Your objective: What you return should be each line of the data containing the string "imageBody".

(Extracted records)
BEGIN
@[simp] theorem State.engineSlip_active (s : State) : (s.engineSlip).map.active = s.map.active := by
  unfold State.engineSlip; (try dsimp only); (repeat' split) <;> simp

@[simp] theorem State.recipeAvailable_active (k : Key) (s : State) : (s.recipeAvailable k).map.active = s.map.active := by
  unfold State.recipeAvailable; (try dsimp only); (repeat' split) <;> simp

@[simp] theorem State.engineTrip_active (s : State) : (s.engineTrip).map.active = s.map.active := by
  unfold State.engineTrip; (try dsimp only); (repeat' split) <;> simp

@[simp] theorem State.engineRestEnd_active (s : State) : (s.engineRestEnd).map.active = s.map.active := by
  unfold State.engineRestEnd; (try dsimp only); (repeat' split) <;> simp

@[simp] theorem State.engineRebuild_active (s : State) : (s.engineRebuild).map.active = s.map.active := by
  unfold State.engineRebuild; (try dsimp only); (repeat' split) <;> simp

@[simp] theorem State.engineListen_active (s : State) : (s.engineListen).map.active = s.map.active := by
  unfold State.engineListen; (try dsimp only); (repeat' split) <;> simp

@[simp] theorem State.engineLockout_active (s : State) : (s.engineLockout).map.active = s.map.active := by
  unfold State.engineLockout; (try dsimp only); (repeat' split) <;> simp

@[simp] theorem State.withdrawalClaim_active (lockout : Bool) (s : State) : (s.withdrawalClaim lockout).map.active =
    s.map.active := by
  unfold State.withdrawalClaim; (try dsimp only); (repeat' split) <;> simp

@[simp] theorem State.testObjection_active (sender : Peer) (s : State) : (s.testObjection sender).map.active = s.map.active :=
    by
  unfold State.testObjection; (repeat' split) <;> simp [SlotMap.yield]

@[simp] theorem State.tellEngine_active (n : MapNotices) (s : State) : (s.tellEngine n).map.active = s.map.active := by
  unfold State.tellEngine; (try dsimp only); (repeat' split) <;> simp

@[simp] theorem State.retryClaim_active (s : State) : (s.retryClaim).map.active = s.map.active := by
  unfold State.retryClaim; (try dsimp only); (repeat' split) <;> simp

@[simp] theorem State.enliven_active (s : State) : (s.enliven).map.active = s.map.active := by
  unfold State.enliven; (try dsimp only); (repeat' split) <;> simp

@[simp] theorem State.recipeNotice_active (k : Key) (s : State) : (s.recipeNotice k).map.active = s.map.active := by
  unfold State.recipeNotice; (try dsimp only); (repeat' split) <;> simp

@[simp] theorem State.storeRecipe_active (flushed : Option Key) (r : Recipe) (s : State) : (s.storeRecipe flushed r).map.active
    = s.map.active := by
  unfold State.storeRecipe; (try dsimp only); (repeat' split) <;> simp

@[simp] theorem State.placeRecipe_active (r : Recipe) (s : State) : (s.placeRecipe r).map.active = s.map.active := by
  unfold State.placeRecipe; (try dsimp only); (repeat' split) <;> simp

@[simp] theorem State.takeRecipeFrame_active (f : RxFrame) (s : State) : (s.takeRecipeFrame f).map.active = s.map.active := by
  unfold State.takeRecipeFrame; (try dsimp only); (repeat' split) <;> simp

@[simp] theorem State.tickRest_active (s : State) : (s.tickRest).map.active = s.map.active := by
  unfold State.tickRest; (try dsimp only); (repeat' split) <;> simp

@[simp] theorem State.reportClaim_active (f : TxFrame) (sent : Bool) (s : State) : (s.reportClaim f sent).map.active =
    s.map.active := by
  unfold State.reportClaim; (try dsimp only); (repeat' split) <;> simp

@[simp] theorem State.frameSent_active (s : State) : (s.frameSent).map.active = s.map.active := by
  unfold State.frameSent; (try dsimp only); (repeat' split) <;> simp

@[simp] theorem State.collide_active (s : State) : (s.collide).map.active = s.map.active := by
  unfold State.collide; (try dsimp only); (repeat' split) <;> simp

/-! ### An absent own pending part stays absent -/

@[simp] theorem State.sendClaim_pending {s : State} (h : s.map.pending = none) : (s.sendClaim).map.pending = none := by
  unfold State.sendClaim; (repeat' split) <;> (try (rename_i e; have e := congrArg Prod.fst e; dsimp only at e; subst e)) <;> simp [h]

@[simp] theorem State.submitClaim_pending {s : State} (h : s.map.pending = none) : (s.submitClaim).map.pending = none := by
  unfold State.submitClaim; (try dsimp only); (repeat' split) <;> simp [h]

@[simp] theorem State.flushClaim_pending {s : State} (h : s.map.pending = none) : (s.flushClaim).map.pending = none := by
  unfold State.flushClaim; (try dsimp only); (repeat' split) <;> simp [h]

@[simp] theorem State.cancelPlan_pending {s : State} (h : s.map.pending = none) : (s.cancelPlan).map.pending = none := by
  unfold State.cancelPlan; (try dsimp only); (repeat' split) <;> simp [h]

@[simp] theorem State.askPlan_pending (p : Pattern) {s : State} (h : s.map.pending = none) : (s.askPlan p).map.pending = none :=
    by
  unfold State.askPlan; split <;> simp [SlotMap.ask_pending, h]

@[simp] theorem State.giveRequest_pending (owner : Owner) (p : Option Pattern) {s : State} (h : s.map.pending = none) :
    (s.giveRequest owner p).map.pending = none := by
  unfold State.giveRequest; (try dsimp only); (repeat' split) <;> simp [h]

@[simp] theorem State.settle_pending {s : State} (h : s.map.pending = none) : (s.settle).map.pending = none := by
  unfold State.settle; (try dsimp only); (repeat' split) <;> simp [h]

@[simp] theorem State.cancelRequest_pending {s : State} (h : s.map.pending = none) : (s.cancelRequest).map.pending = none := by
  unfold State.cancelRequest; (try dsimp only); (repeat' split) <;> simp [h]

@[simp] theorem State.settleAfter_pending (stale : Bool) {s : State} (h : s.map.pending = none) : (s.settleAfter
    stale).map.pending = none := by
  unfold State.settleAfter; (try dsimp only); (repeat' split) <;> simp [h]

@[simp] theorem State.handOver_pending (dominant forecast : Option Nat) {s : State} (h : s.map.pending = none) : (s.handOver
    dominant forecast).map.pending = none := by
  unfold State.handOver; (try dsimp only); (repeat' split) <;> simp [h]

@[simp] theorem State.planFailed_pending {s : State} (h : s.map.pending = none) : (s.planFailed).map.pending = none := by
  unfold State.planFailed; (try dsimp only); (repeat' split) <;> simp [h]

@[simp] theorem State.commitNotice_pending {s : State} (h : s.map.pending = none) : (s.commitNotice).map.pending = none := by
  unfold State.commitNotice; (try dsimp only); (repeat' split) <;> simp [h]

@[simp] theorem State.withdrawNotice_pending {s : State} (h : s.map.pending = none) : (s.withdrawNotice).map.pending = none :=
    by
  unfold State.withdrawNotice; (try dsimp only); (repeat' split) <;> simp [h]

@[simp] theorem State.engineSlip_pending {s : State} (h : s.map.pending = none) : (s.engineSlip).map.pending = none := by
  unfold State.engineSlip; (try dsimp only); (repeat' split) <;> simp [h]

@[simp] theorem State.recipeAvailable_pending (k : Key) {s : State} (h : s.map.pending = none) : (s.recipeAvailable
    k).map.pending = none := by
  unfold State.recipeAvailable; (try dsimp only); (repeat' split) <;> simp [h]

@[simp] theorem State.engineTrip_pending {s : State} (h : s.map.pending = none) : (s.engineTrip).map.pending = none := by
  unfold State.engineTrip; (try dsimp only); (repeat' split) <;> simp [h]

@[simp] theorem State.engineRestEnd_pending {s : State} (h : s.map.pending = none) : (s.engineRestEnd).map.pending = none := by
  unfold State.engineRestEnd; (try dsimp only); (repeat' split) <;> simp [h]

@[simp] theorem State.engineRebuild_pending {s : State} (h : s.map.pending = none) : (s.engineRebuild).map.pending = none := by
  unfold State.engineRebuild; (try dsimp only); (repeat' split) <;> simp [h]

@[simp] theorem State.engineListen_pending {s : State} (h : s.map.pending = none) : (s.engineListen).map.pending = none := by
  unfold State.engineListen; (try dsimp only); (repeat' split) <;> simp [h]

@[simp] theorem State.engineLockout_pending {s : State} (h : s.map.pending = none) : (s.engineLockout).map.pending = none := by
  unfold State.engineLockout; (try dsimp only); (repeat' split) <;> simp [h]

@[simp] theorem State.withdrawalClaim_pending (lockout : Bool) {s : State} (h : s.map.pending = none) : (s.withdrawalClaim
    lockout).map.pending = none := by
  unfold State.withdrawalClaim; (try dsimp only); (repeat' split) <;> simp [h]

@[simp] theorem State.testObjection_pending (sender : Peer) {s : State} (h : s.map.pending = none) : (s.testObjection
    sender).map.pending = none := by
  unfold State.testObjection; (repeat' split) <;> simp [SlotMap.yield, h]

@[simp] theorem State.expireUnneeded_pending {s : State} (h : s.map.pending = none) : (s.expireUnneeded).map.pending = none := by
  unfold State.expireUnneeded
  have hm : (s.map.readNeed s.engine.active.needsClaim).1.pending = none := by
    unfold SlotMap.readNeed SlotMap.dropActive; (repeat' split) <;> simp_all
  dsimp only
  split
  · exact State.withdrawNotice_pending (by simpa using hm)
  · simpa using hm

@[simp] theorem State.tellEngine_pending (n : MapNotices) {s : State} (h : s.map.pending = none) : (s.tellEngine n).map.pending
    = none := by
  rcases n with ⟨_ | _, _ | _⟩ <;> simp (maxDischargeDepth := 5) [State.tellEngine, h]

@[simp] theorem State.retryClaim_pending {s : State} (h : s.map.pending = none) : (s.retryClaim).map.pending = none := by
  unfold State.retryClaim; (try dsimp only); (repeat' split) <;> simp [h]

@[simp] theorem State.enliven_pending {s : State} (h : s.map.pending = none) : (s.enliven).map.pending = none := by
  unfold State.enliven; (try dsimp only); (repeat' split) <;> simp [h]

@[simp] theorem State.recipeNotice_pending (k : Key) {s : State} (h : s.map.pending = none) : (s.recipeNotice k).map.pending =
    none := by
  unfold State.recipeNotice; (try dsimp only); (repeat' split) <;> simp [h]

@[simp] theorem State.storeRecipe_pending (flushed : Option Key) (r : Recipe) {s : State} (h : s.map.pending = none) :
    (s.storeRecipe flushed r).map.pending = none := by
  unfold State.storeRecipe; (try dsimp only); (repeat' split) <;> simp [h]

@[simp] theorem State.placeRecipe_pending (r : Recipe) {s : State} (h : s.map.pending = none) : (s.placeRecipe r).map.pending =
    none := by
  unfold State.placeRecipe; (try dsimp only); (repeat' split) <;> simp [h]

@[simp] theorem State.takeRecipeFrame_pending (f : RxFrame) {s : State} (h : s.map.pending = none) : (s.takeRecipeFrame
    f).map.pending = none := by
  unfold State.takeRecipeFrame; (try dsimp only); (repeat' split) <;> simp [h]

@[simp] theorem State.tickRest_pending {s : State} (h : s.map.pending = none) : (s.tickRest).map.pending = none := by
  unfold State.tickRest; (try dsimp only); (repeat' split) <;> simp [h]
END
BEGIN
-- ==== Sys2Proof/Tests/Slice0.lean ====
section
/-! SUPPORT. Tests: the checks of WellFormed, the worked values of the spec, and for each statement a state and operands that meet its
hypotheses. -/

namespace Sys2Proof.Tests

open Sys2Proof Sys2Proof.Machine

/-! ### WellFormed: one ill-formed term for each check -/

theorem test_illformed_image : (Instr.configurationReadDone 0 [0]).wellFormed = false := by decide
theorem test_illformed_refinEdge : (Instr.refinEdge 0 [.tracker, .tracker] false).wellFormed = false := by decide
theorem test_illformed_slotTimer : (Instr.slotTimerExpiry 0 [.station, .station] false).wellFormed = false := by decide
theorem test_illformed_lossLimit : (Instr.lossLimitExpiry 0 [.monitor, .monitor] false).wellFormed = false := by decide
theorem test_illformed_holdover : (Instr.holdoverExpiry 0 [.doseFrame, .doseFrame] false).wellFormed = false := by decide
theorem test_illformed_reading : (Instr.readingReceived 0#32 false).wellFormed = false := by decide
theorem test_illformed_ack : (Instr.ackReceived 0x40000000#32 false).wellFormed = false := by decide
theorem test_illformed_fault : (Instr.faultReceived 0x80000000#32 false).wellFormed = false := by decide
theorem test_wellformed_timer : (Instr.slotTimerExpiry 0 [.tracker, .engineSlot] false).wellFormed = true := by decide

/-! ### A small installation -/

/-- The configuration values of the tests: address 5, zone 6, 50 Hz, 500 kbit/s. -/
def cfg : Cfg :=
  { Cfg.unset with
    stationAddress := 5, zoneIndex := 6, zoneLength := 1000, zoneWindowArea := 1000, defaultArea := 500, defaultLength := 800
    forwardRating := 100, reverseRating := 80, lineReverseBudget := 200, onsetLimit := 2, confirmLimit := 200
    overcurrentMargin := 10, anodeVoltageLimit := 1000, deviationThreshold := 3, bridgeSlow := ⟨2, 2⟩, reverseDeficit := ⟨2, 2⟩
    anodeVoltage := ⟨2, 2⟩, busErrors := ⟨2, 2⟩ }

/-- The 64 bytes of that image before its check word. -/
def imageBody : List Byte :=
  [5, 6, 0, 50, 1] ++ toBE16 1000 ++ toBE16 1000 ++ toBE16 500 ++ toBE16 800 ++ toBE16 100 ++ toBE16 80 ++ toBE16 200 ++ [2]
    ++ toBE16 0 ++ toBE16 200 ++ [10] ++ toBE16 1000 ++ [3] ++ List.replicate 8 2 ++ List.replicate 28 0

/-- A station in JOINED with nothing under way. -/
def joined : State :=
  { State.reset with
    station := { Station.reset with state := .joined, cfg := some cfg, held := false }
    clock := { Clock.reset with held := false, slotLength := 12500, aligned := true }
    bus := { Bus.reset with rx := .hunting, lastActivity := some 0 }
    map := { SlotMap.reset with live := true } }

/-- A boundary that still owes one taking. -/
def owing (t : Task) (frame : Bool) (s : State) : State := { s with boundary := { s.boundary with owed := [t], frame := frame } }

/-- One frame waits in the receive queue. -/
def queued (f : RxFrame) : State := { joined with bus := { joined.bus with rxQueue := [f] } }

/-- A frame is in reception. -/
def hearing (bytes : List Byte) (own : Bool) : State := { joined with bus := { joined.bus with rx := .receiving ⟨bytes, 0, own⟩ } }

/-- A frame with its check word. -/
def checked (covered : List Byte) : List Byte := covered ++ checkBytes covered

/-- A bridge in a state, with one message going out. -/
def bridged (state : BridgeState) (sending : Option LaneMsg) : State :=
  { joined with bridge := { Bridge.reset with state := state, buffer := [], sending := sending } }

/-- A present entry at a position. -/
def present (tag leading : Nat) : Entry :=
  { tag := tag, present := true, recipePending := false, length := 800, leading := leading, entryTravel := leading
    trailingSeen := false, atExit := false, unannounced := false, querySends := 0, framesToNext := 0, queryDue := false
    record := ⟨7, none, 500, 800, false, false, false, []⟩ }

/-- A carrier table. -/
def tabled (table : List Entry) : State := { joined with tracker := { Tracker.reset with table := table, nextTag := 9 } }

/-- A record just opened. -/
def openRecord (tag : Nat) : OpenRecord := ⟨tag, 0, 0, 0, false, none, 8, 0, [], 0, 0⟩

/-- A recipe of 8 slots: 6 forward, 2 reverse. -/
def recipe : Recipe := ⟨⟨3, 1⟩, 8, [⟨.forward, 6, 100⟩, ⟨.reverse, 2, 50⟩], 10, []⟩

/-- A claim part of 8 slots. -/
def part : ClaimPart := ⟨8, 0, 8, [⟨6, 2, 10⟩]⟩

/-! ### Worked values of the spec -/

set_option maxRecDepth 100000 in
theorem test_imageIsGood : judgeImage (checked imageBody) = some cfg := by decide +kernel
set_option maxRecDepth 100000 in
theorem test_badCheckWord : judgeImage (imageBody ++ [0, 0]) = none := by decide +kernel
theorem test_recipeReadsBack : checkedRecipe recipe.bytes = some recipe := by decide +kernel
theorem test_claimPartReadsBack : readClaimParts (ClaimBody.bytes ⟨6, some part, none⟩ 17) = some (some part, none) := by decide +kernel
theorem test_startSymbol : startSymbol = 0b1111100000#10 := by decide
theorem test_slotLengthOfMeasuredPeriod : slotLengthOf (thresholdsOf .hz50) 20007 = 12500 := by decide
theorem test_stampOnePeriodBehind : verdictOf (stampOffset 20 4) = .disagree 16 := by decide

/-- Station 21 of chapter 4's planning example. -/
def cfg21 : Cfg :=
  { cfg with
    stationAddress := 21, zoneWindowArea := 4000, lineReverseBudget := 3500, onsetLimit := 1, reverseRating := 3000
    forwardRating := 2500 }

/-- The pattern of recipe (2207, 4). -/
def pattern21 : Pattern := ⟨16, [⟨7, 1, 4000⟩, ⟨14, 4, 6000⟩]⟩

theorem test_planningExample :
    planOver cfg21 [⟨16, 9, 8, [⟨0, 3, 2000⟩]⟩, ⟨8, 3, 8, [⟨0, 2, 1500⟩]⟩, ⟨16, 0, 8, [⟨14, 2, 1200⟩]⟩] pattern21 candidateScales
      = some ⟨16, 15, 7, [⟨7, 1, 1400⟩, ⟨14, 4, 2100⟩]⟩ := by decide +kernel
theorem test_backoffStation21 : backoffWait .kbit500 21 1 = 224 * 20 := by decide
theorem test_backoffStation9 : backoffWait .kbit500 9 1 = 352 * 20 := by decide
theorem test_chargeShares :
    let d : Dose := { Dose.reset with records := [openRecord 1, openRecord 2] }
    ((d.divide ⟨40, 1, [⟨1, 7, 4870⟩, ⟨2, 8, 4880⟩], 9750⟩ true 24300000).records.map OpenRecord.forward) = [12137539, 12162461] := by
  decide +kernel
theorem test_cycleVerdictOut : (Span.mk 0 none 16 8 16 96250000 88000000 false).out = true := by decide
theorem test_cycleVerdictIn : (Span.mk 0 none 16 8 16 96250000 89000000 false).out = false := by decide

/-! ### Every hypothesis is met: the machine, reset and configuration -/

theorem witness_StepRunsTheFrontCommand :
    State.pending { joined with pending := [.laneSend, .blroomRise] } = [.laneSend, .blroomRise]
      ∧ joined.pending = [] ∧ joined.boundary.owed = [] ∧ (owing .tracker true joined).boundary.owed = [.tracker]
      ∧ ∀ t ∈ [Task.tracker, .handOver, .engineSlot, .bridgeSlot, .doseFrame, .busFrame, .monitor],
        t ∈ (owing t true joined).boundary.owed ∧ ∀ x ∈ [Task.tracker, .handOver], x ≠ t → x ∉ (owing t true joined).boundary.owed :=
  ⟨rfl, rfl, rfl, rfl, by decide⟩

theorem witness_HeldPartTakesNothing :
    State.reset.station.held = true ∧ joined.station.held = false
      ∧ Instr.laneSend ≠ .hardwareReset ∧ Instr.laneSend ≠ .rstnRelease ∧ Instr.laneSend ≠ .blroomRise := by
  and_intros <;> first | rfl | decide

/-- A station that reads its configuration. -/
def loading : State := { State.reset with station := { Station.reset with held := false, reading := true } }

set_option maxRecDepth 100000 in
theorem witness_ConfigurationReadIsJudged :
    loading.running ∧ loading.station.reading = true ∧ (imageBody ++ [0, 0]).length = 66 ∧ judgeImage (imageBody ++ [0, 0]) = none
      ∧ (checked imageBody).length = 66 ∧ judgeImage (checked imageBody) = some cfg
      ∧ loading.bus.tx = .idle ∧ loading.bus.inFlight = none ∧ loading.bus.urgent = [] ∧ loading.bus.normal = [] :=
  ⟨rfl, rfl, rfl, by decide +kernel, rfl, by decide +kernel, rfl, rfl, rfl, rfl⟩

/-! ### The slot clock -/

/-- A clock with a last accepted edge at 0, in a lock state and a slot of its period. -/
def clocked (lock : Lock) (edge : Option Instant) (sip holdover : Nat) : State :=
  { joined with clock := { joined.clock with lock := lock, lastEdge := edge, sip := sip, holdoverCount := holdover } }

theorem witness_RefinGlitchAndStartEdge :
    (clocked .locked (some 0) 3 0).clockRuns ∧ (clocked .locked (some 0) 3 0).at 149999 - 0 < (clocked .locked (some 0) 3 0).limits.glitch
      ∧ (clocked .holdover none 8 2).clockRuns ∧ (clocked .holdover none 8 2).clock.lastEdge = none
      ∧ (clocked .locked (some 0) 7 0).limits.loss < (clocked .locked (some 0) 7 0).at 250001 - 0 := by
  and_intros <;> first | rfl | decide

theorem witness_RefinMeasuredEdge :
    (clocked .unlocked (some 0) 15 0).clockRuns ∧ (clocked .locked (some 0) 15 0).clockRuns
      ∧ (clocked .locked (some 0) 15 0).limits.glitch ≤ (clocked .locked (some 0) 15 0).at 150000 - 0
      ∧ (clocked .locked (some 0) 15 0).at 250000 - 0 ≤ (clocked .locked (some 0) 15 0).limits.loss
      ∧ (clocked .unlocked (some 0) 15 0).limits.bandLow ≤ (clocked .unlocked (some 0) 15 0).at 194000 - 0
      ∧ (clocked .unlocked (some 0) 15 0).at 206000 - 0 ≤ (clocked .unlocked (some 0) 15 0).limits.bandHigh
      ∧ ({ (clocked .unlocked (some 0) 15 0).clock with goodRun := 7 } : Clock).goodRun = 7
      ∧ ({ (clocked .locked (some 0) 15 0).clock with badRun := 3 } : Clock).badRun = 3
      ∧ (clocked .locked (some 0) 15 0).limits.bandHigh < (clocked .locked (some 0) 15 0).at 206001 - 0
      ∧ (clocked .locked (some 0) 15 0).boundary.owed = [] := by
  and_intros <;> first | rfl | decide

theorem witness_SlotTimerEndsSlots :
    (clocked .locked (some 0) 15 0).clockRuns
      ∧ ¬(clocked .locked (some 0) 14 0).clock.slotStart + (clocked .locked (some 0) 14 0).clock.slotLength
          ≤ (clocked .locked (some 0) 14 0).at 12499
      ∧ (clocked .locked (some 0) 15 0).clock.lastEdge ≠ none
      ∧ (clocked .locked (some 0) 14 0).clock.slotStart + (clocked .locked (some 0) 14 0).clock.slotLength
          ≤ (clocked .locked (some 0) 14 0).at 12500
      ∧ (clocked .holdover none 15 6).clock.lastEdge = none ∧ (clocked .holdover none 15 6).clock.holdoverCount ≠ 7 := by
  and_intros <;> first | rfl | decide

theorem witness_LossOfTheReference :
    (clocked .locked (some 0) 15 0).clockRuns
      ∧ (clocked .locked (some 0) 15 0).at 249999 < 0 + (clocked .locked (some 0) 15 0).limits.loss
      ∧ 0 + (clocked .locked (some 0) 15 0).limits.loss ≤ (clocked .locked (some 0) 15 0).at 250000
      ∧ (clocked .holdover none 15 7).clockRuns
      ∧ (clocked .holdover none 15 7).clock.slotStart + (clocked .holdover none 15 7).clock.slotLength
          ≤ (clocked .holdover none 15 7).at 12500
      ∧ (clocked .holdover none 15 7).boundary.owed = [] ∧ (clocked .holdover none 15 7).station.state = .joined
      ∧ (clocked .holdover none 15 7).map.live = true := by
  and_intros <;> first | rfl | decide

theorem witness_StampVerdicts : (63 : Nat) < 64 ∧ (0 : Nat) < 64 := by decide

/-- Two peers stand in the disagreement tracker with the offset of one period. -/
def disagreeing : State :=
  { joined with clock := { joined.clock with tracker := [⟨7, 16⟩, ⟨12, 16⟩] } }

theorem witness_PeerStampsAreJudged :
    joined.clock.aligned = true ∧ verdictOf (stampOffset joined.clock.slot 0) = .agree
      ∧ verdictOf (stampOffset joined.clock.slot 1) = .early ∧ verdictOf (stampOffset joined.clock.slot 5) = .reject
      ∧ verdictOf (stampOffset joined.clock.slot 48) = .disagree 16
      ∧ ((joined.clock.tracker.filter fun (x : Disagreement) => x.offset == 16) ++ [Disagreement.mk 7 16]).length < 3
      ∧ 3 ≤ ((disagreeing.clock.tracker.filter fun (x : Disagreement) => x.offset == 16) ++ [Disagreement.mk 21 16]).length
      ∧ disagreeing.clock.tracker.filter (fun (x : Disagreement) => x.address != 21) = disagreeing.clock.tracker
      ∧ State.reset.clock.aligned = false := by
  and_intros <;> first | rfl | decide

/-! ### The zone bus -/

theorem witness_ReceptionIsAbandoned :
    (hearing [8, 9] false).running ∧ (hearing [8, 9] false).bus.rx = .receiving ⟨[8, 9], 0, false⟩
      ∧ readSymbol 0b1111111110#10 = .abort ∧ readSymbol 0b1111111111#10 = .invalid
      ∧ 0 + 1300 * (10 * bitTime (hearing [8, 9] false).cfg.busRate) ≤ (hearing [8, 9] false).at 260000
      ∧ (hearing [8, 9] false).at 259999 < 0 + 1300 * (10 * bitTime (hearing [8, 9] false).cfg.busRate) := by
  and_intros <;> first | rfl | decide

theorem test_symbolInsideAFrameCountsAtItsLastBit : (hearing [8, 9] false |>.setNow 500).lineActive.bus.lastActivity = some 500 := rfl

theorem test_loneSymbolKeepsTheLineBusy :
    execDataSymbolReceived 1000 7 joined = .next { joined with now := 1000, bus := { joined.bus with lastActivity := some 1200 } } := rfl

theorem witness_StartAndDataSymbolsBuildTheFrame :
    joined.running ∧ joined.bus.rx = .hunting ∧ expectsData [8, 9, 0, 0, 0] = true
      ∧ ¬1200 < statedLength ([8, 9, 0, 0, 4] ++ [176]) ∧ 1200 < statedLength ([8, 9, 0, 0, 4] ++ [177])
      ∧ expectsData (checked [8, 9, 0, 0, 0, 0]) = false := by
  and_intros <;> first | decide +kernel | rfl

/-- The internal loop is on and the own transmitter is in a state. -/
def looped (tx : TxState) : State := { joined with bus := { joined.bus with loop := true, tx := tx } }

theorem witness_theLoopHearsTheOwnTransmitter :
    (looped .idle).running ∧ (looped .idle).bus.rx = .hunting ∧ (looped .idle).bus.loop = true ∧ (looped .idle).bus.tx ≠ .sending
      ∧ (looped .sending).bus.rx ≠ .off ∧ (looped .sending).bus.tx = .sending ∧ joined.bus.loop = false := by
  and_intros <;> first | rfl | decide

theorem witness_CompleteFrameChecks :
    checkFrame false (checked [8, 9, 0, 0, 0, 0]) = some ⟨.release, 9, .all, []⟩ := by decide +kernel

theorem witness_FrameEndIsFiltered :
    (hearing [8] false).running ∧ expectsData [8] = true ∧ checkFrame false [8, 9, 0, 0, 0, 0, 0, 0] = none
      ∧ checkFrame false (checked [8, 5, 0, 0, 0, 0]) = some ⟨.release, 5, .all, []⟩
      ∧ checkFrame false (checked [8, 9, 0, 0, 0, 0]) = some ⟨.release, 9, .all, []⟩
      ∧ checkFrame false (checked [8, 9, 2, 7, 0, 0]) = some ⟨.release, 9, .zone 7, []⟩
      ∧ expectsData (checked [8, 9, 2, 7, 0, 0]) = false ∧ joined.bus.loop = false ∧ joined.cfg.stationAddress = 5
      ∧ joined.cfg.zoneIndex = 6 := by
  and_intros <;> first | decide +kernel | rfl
END
Task output:
def imageBody : List Byte :=
theorem test_imageIsGood : judgeImage (checked imageBody) = some cfg := by decide +kernel
theorem test_badCheckWord : judgeImage (imageBody ++ [0, 0]) = none := by decide +kernel
    loading.running ∧ loading.station.reading = true ∧ (imageBody ++ [0, 0]).length = 66 ∧ judgeImage (imageBody ++ [0, 0]) = none
      ∧ (checked imageBody).length = 66 ∧ judgeImage (checked imageBody) = some cfg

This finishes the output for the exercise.